*ACTIVITY*.
Go through the lines below and copy any that hold the string "omega".

----- INFORMATION SUPPLIED -----

theorem exec_dec (rd ra : Reg) (s : State) :
    exec (.dec rd ra) s = .next ((s.setReg ra (decChain (s.reg ra))).setReg rd (decChain (s.reg ra))) := rfl

theorem exec_pinc (rd ra : Reg) (s : State) :
    exec (.pinc rd ra) s = .next ((s.setReg ra (incChain (s.reg ra))).setReg rd (s.reg ra)) := rfl

theorem exec_pdec (rd ra : Reg) (s : State) :
    exec (.pdec rd ra) s = .next ((s.setReg ra (decChain (s.reg ra))).setReg rd (s.reg ra)) := rfl

end Sys2Proof.Machine

namespace Sys2Proof.Certificates

open Sys2Proof.Machine

/-- Settles O31: the limbs by `limb_incChain` and `limb_decChain`, the lengths and the numbers by the laws of the chains. -/
theorem incDecChainsCarryThroughWrappedLimbs : Obligations.IncDecChainsCarryThroughWrappedLimbs := by
  intro w a ha
  refine ⟨(length_incChain a).trans ha, (length_decChain a).trans ha, fun i hi => ?_, ?_, ?_⟩
  · rw [← ha] at hi
    rw [limb_incChain hi, limb_decChain hi]
    exact ⟨fun hall => if_pos hall, fun ⟨j, hj, hne⟩ => if_neg fun hall => hne (hall j hj),
      fun hall => if_pos hall, fun ⟨j, hj, hne⟩ => if_neg fun hall => hne (hall j hj)⟩
  · rw [valueNat_incChain, ha, Width.bits]
  · rw [valueNat_decChain, ha, Width.bits]

/-- Settles O32: two register writes of the same value. -/
theorem incAndDecWriteTheNewValueTwice : Obligations.IncAndDecWriteTheNewValueTwice :=
  ⟨by decide, by decide, fun rd ra s => ⟨hasWord_wordOf (.inc rd ra), hasWord_wordOf (.dec rd ra),
    ⟨_, exec_inc rd ra s, onlyRegs_setReg_setReg s rd ra _ _, State.setReg_setReg_reg_first s rd ra _,
      State.setReg_reg_same _ rd _⟩,
    ⟨_, exec_dec rd ra s, onlyRegs_setReg_setReg s rd ra _ _, State.setReg_setReg_reg_first s rd ra _,
      State.setReg_reg_same _ rd _⟩⟩⟩

/-- Settles O33: the old value is written last, so V[RD] holds it, and V[RA] keeps the new one if it is another register. -/
theorem pincAndPdecReturnTheOldValue : Obligations.PincAndPdecReturnTheOldValue :=
  ⟨by decide, by decide, fun rd ra s => ⟨hasWord_wordOf (.pinc rd ra), hasWord_wordOf (.pdec rd ra),
    ⟨_, exec_pinc rd ra s, onlyRegs_setReg_setReg s rd ra _ _, State.setReg_reg_same _ rd _,
      fun hne => State.setReg_setReg_reg_first_of_ne s hne _ _⟩,
    ⟨_, exec_pdec rd ra s, onlyRegs_setReg_setReg s rd ra _ _, State.setReg_reg_same _ rd _,
      fun hne => State.setReg_setReg_reg_first_of_ne s hne _ _⟩⟩⟩

end Sys2Proof.Certificates
end

section
/-! PROOFS. The family of 43_shift.md: where each limb of a shift comes from (R140, R141, R142), the shifts as
multiplication and division (R140, R141) with the laws that follow (R147), then SHL, SHR, SHLI and SHRI (R143 to R146). -/

namespace Sys2Proof.Machine

/-! ## Limb by limb (R140 to R142) -/

/-- Both limbs that reach limb `j` from below lie in the value, so only the amount decides whether they are there. -/
theorem limb_shl (a : Value) (amount : Nat) {n j : Nat} (hj : j < n) :
    limb (shl n a amount) j =
      ((if amount / 32 ≤ j then limb a (j - amount / 32) <<< (amount % 32) else 0#32) |||
       (if amount % 32 ≠ 0 ∧ amount / 32 + 1 ≤ j then limb a (j - amount / 32 - 1) >>> (32 - amount % 32) else 0#32)) := by
  obtain ⟨_, hparts⟩ := shl_gathers n (amount / 32) (amount % 32) a n le_rfl
  have hwhole : j - amount / 32 < n := by omega
  have hcompl : j - amount / 32 - 1 < n := by omega
  refine (hparts j hj).trans ?_
  simp only [shlPart, hwhole, hcompl, and_true]

theorem limb_shr (a : Value) (amount : Nat) {n j : Nat} (hj : j < n) :
    limb (shr n a amount) j =
      ((if j + amount / 32 < n then limb a (j + amount / 32) >>> (amount % 32) else 0#32) |||
       (if amount % 32 ≠ 0 ∧ j + amount / 32 + 1 < n then limb a (j + amount / 32 + 1) <<< (32 - amount % 32) else 0#32)) :=
  (shr_gathers n (amount / 32) (amount % 32) a n le_rfl).2 j hj

/-- A multiple of 32 has r = 0: the limbs move up whole (R147). -/
theorem limb_shl_mul_32 (a : Value) (m : Nat) {n j : Nat} (hj : j < n) :
    limb (shl n a (32 * m)) j = if m ≤ j then limb a (j - m) else 0#32 := by
  have hk : 32 * m / 32 = m := Nat.mul_div_cancel_left m (by decide)
  have hr : 32 * m % 32 = 0 := Nat.mul_mod_right 32 m
  rw [limb_shl a _ hj, hk, hr]
  simp

/-- A multiple of 32 has r = 0: the limbs move down whole (R147). -/
theorem limb_shr_mul_32 (a : Value) (m : Nat) {n j : Nat} (hj : j < n) :
    limb (shr n a (32 * m)) j = if j + m < n then limb a (j + m) else 0#32 := by
  have hk : 32 * m / 32 = m := Nat.mul_div_cancel_left m (by decide)
  have hr : 32 * m % 32 = 0 := Nat.mul_mod_right 32 m
  rw [limb_shr a _ hj, hk, hr]
  simp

-----

*TASK SOLUTION*.
  have hwhole : j - amount / 32 < n := by omega
  have hcompl : j - amount / 32 - 1 < n := by omega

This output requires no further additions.